Friday, October 28, 2011

The Euro zone rescue deal - "them and us"


















The announcement of the Euro zone rescue package, which included a 50% loss on Greek bonds for those banks that held them, led to a number of reactions here in Ireland. One was from Mr. Peter Brown of the Irish Institute of Financial Trading, who said, on the RTE news on Thursday 27th. October:

“If they’re that keen on keeping the Euro intact, Ireland needs a deal”.

Who are “they”, in this context? The ECB? Angela Merkel and Nicholas Sarkozy? The European Commission? Ireland is a member of the ECB and the EU Commission. France and Germany are our comrade states in the entity that has given us massive social, equality and consumer legislation improvements at home and free access to a market of over half a Billion consumers, not to mention significant capital transfers through the EU Common Agricultural Policy and the Structural and Cohesion funds.

Our membership of the Euro zone provides us with protection from speculative raids on what would otherwise be our local currency, such as that which cost the Bank of England an estimated £3.4 billion in 1992. As a result of Irish government attempts to protect the Punt at the time, interest rates on Irish mortgages reached a staggering 16% at one stage.

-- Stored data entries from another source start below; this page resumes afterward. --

-- ==== Sys2Proof/Machine/Partner.lean ====
section
/-! DEFINITION. Chapters 10 and 17: what a partner asks of the hub over its port (R303 to R308) and over its side-band (R310, R311,
R485 to R492). -/

namespace Sys2Proof.Machine

/-! ### Reads and writes (R303, Table 10.12) -/

/-- Whether a partner's port lies in the secure world (Table 2.7). -/
def portSecure (s : State) (n : Nat) : Bool := s.consist.cfg.worlds.portSecure.getLsbD n

/-- R303: a partner may reach the unit of 64 bytes at an aligned address of module memory. -/
def partnerMay (s : State) (n a : Nat) (write : Bool) : Bool := a % 64 == 0 && mayAccess s (.partner n) (portSecure s n) a write

/-- A refused unit: CPL_ACCESS, and WORLD_VIOLATION where a region of the secure world was reached (R395). -/
def refuseUnit (s : State) (n a : Nat) : State :=
  worldFault (raise (regAddSat s (rCplErr2 n) 15 0 1) (srcPort n) 0x16 1 a) (srcPort n) (portSecure s n) a

/-- One unit of a WRITE. -/
def writeUnit (s : State) (f : Flit) (a u : Nat) : State :=
  let h := flitHdr f
  if !nbit (nbits h 57 55) u then s
  else if partnerMay s f.port (a + 64 * u) true then
    storeBytes s (a + 64 * u) ((f.payload.drop (48 + 64 * u)).take 64) (nbit (nbits h 54 52) u)
  else sendCtl (refuseUnit s f.port (a + 64 * u)) f.port 0x22 [(1, 1), (8, a + 64 * u)]

/-- Bytes of a flit's payload that its kind does not use are zero (R286). -/
def gapZero (f : Flit) (lo hi : Nat) : Bool := ((f.payload.drop lo).take (hi - lo)).all fun b => b == 0

/-- WRITE (R303). -/
def execWrite (f : Flit) (s : State) : Host.Outcome State Fault Refusal :=
  let ok := decide (f.port < 8) && decide (f.payload.length = 240) && nbits (flitHdr f) 51 0 == 0 && gapZero f 8 48 &&
    ((rangeFrom 0 3).all fun u => nbit (nbits (flitHdr f) 57 55) u || (!nbit (nbits (flitHdr f) 54 52) u && gapZero f (48 + 64 * u) (112 + 64 * u)))
  match takeFlit s f 1 0 ok with
  | (s, true) => .next ((rangeFrom 0 3).foldl (fun s u => writeUnit s f (field f.payload 0 8) u) s)
  | (s, false) => .next s

/-- R391: the byte of the staged image at an offset of the window, for a partner that it names. -/
def stagedImage (s : State) (n : Nat) : List Byte :=
  match s.trust.staged with
  | some img => if nbit (field img 0x20 1) n && !(match s.trust.session with | some x => x.kind == 3 | none => false) then img else []
  | none => []

def stagedBase : Nat := 0xFC0000000000

/-- R303: one unit of a read: its bytes and whether they are poisoned; none where it is refused. -/
def readUnit (s : State) (n a : Nat) : Option (List Byte × Bool) :=
  if partnerMay s n a false then some (memBytes s a 64, blockPoisoned s (a / 64))
  else
    let img := stagedImage s n
    let o := a - stagedBase
    if a % 64 = 0 ∧ stagedBase ≤ a ∧ a < stagedBase + 0x4000000 ∧ o < img.length then
      let b := (img.drop o).take 64
      some (b ++ List.replicate (64 - b.length) 0, false)
    else none

/-- The READ_DATA flit with the units from `i`, at most three. -/
def readFlit (s : State) (n tag i : Nat) (us : List (List Byte × Bool)) : State :=
  let k := us.length
  let bit := fun (u : Nat) => if (lget ([], false) us u).2 then 2 ^ u else 0
  sendFlit s n 3 1 (tag * 2 ^ 46 + i * 2 ^ 40 + (2 ^ k - 1) * 2 ^ 37 + (bit 0 + bit 1 + bit 2) * 2 ^ 34)
    (List.replicate 48 0 ++ us.flatMap fun u => u.1)

/-- The READ_DATA flits of a read, in ascending order. -/
def sendRead (s : State) (n tag : Nat) : Nat → List (List Byte × Bool) → State
  | i, a :: b :: c :: r => sendRead (readFlit s n tag i [a, b, c]) n tag (i + 3) r
  | _, [] => s
  | i, us => readFlit s n tag i us

/-- R303: a read of this TAG is still being answered: a READ_DATA flit of it waits. -/
def tagBusy (s : State) (n tag : Nat) : Bool :=
  (getLink s n).wait.any fun o => let h := lget 0 o.2.args 0; nbits h 63 60 == 3 && nbits h 57 46 == tag

/-- READ_REQ (R303). -/
def execReadReq (f : Flit) (s : State) : Host.Outcome State Fault Refusal :=
  let ok := decide (f.port < 8) && nbits (flitHdr f) 39 0 == 0 && zeroFrom f.payload 8
  match takeFlit s f 2 0 ok with
  | (s, true) =>
    let h := flitHdr f
    let tag := nbits h 57 46
    let a := field f.payload 0 8
    if tagBusy s f.port tag then .next (protocolError s f.port 2 0)
    else
      let as := (rangeFrom 0 (nbits h 45 40 + 1)).map fun i => a + 64 * i
      match as.find? fun x => (readUnit s f.port x).isNone with
      | some x => .next (sendFlit (refuseUnit s f.port x) f.port 3 1 (tag * 2 ^ 46 + 2 ^ 32) [])
      | none => .next (sendRead s f.port tag 0 (as.filterMap fun x => readUnit s f.port x))
  | (s, false) => .next s

/-! ### Partner rings (R305, R306) -/

/-- RING_SUB (R305): descriptors written in order; one without a credit is a protocol error. -/
def execRingSub (f : Flit) (s : State) : Host.Outcome State Fault Refusal :=
  let h := flitHdr f
  let k := nbits h 57 54
  let n := nbits h 53 52
  let ok := decide (f.port < 8) && nbits h 51 0 == 0 && decide (1 ≤ n) && zeroFrom f.payload (64 * n)
  match takeFlit s f 4 0 ok with
  | (s, true) =>
    let q := partnerRing f.port k
    if k % 2 = 0 ∧ ringEnabled s q ∧ n ≤ kget 0 s.host.subCredit q then
      let s := putHost s { s.host with subCredit := kset 0 s.host.subCredit q (kget 0 s.host.subCredit q - n) }
      .next ((rangeFrom 0 n).foldl (fun s i =>
        let p := getProd s q
        let s := storeBytes s (ringBase s q + 64 * (p.toNat % ringDepth s q)) ((f.payload.drop (64 * i)).take 64) false
        setProd s q (p + 1)) s)
    else .next (protocolError s f.port 4 0)
  | (s, false) => .next s

/-- RING_FREE (R306): the partner's consumer index of a completion ring; one outside the entries posted has no effect (DEDUCED). -/
def execRingFree (c : Ctl) (s : State) : Host.Outcome State Fault Refusal :=
  match takeCtl s c 0x21 (fromPartner c) with
  | (s, true) =>
    let k := field c.msg 1 1
    let q := partnerRing c.port (k % 16)
    let i := BitVec.ofNat 32 (field c.msg 4 4)
    if k < 16 ∧ k % 2 = 1 ∧ ringEnabled s q ∧ (i - getCons s q).toNat ≤ ringFill s q then .next (tellColls (ringDrained (setCons s q i) q))
    else .next s
  | (s, false) => .next s

/-! ### Job abort (R307, R308) -/

/-- JOB_ABORT: from a partner a fault in its datapath, from a neighbour hub the end of the job. -/
def execJobAbort (c : Ctl) (s : State) : Host.Outcome State Fault Refusal :=
  match takeCtl s c 0x01 (fromPartner c || fromHub c) with
  | (s, true) =>
    if c.port < 8 then .next (raise s (srcPort c.port) 0x19 2 0)
    else .next (endJob s (field c.msg 1 1) none false)
  | (s, false) => .next s

/-- JOB_ABORT_ACK: the partner's stop is acknowledged; nothing waits for it (R308). -/
def execJobAbortAck (c : Ctl) (s : State) : Host.Outcome State Fault Refusal := .next (takeCtl s c 0x02 (fromPartner c)).1

/-! ### The side-band (R310, R311, R490 to R492) -/

def i3cState (s : State) (n : Nat) : Nat := regBits s (rSidePart n) 63 60

/-- The partner's watch is open (R490). -/
def watchOpen (s : State) (n : Nat) : Bool := i3cState s n == 2

def resetReleased (s : State) (n : Nat) : Bool := regBits s (rSidePart n) 50 50 == 1

/-- R310, R311: a read of LINK_STATE by a private transfer, and what it shows. With the hub's port ACTIVE and the far end's not,
a second read is due 1 ms later; when that one, `recheck`, shows the same, the link is declared down. -/
def linkRead (s : State) (n state : Nat) (recheck : Bool) : State :=
  let s := regPut (i3cOp s n 0 0 0) (rSidePart n) 47 44 state
  let bad := portActive s n && state % 16 != 6 && resetReleased s n
  if recheck then
    if s.board.linkBad.contains n && bad then linkDown (linkWatchEnd s n) n else linkWatchEnd s n
  else if bad then { s with board := { s.board with linkBad := nadd s.board.linkBad n } }
  else s

/-- LINK_STATE_POLL (R310, R311): the scheduled read of every 10 ms, or the second read 1 ms after one that showed a port not
ACTIVE. -/
def execLinkStatePoll (n : Nat) (read : LinkPoll) (s : State) : Host.Outcome State Fault Refusal :=
  if 8 ≤ n ∨ !watchOpen s n ∨ (read.second ∧ !s.board.linkBad.contains n) then .next s
  else .next (linkRead s n read.state read.second)

/-- IN_BAND_INTERRUPT (R310, R311, R490, R492): every one makes the hub read LINK_STATE at once; data 0x02
also FW_STATE and FW_VERSION. -/
def execInBandInterrupt (n : Nat) (i : Interrupt) (s : State) : Host.Outcome State Fault Refusal :=
  if 8 ≤ n then .next s
  else if !watchOpen s n then .next (emit s .i3c [n, 6])
  else
    let s := linkRead s n i.state false
    .next (if i.data = 2 then i3cOp (i3cOp s n 0 0x18 0) n 0 0x19 0 else s)

/-- PARTNER_WATCH_POLL (R492): TEMP_HOT, and on the slower schedule FW_STATE, FW_VERSION and PART_ID. -/
def execPartnerWatchPoll (n temp : Nat) (fw : Option (Nat × Nat × Nat)) (s : State) : Host.Outcome State Fault Refusal :=
  if 8 ≤ n ∨ !watchOpen s n then .next s
  else
    let s := regPut s (rSidePart n) 39 32 temp
    let s := { s with board := { s.board with tempAt := kset 0 s.board.tempAt n (s.drum.beats + 1) } }
    let s := match fw with
      | some (st, ver, part) => regSet (regPut s (rSidePart n) 31 24 st) (rSideFw n) (BitVec.ofNat 64 (part % 2 ^ 32 * 2 ^ 32 + ver % 2 ^ 32))
      | none => s
    .next (partnerTemp s n)

/-- SIDE_NORESP (R311, R492): no acknowledgement for 100 ms. -/
def execSideNoresp (n : Nat) (s : State) : Host.Outcome State Fault Refusal :=
  if 8 ≤ n ∨ !watchOpen s n then .next s
  else
    let s := raise s (srcSide n) 0x1A 1 (regBits s (rSidePart n) 59 53)
    let s := regAddSat (linkWatchEnd s n) (rSidePart n) 15 0 1
    .next (emit (regPut (regPut s (rSidePart n) 63 60 3) (rSidePart n) 59 53 0) .i3c [n, 3, regBits s (rSidePart n) 59 53])

/-- The address that R490 gives a partner. -/
def i3cAddrOf (s : State) (n : Nat) : Nat := if s.consist.applied then lget (8 + n) s.consist.cfg.topology.i3cAddr n else 8 + n

/-- I3C_ADDRESS_ASSIGN (R490): RSTDAA and ENTDAA, and ENTDAA alone where it is repeated; `taken` says that the partner took its address, which opens its watch. -/
def execI3cAddressAssign (n : Nat) (taken : Bool) (s : State) : Host.Outcome State Fault Refusal :=
  if 8 ≤ n ∨ !resetReleased s n ∨ watchOpen s n then .next s
  else
    let s := if i3cState s n = 3 ∨ s.board.daaSent.contains n then emit s .i3c [n, 3, i3cAddrOf s n] else assignAddress s n
    if taken then
      let s := regPut (regPut s (rSidePart n) 63 60 2) (rSidePart n) 59 53 (i3cAddrOf s n)
      .next (emit s .i3c [n, 4])
    else .next s

/-- HOT_JOIN (R490): a new ENTDAA while the watch is open, else a NACK. -/
def execHotJoin (n : Nat) (s : State) : Host.Outcome State Fault Refusal :=
  if 8 ≤ n then .next s
  else if watchOpen s n then
    .next (emit (regPut (regPut (linkWatchEnd s n) (rSidePart n) 63 60 1) (rSidePart n) 59 53 0) .i3c [n, 3, i3cAddrOf s n])
  else .next (emit s .i3c [n, 6])

/-! ### Reset and fault pins (R485, R486) -/

def holdBit (s : State) (n : Nat) : Bool := nbit (regBits s rSideCtl 55 48) n
def partnersBit (s : State) (n : Nat) : Bool := nbit (regBits s rPseq 47 40) n

/-- PARTNER_RESET_RELEASE: RST_DELAY_MS, and the 10 ms of a PULSE, have passed. -/
def execPartnerResetRelease (n : Nat) (s : State) : Host.Outcome State Fault Refusal :=
  if n < 8 ∧ partnersBit s n ∧ !holdBit s n ∧ !resetReleased s n ∧ (pealState s = 1 ∨ pealState s = 2) ∧ !noPartners s then
    let s := regPut (regPut s (rSidePart n) 50 50 1) (rSidePart n) 63 60 1
    .next (emit (regPut s rSideCtl (40 + n) (40 + n) 0) .pin [n, 1])
  else .next s

/-- HOLD or PULSE acts on a partner: a job whose ports name it ends first, as JOB_END ends it. -/
def resetPartner (s : State) (n : Nat) : State :=
  let inJob := match s.host.job with | some j => j.ports.getLsbD n | none => false
  assertReset (if inJob then endJob s 2 none false else s) n

/-- HOLD bit n is set. -/
def sideHold (s : State) (n : Nat) : State :=
  resetPartner (regPut (regPut s rSideCtl (48 + n) (48 + n) 1) rSideCtl (40 + n) (40 + n) 0) n

/-- PULSE bit n is set; it clears at once under HOLD or without PARTNERS. -/
def sidePulse (s : State) (n : Nat) : State :=
  if holdBit s n ∨ !partnersBit s n then s else resetPartner (regPut s rSideCtl (40 + n) (40 + n) 1) n

/-- SIDE_CTL_HOLD: HOLD bit n is set. -/
def execSideCtlHold (n : Nat) (s : State) : Host.Outcome State Fault Refusal :=
  .next (if n < 8 then sideHold s n else s)

/-- SIDE_CTL_PULSE: PULSE bit n is set. -/
def execSideCtlPulse (n : Nat) (s : State) : Host.Outcome State Fault Refusal :=
  .next (if n < 8 then sidePulse s n else s)

/-- ACC_FAULT_ASSERT (R486): ACCn_FLT_N has been low for 1 µs, or, with `low` false, has been released for 1 ms. -/
def execAccFaultAssert (n : Nat) (low : Bool) (s : State) : Host.Outcome State Fault Refusal :=
  if 8 ≤ n then .next s
  else if !low then .next { regPut s (rSidePart n) 49 49 0 with board := { s.board with fltHeld := ndel s.board.fltHeld n } }
  else
    let s := regPut s (rSidePart n) 49 49 1
    if resetReleased s n && partnersBit s n && !s.board.fltHeld.contains n then
      .next (raise { s with board := { s.board with fltHeld := nadd s.board.fltHeld n } } (srcPort n) 0x19 2 0)
    else .next s

end Sys2Proof.Machine
end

We have vitally important price stability through the determined and consistent actions of the ECB, although we undo some of that by our own inflationary actions here at home. Our most recent crisis has shown that use of the Euro gives us access to technical and monetary assistance from those other member states, such as Germany, The Netherlands, Finland and France, that have the discipline and experience to be able to deal with low interest rates and increases in the money supply, and to impose adequate regulation on their financial institutions. Our recent property related bubble and its subsequent bursting has shown that we in Ireland are still only in the learning mode with regard to these matters.

An important consideration for travellers is that the Euro gives us the convenience of a common currency as well as valuable transparency in pricing throughout those states that use it.

And being in the Euro zone is yet another asset to go along with our educated workforce, our status as the only English speaking state in the zone and our competitive corporation tax rate to help us attract Foreign Direct Investment (FDI).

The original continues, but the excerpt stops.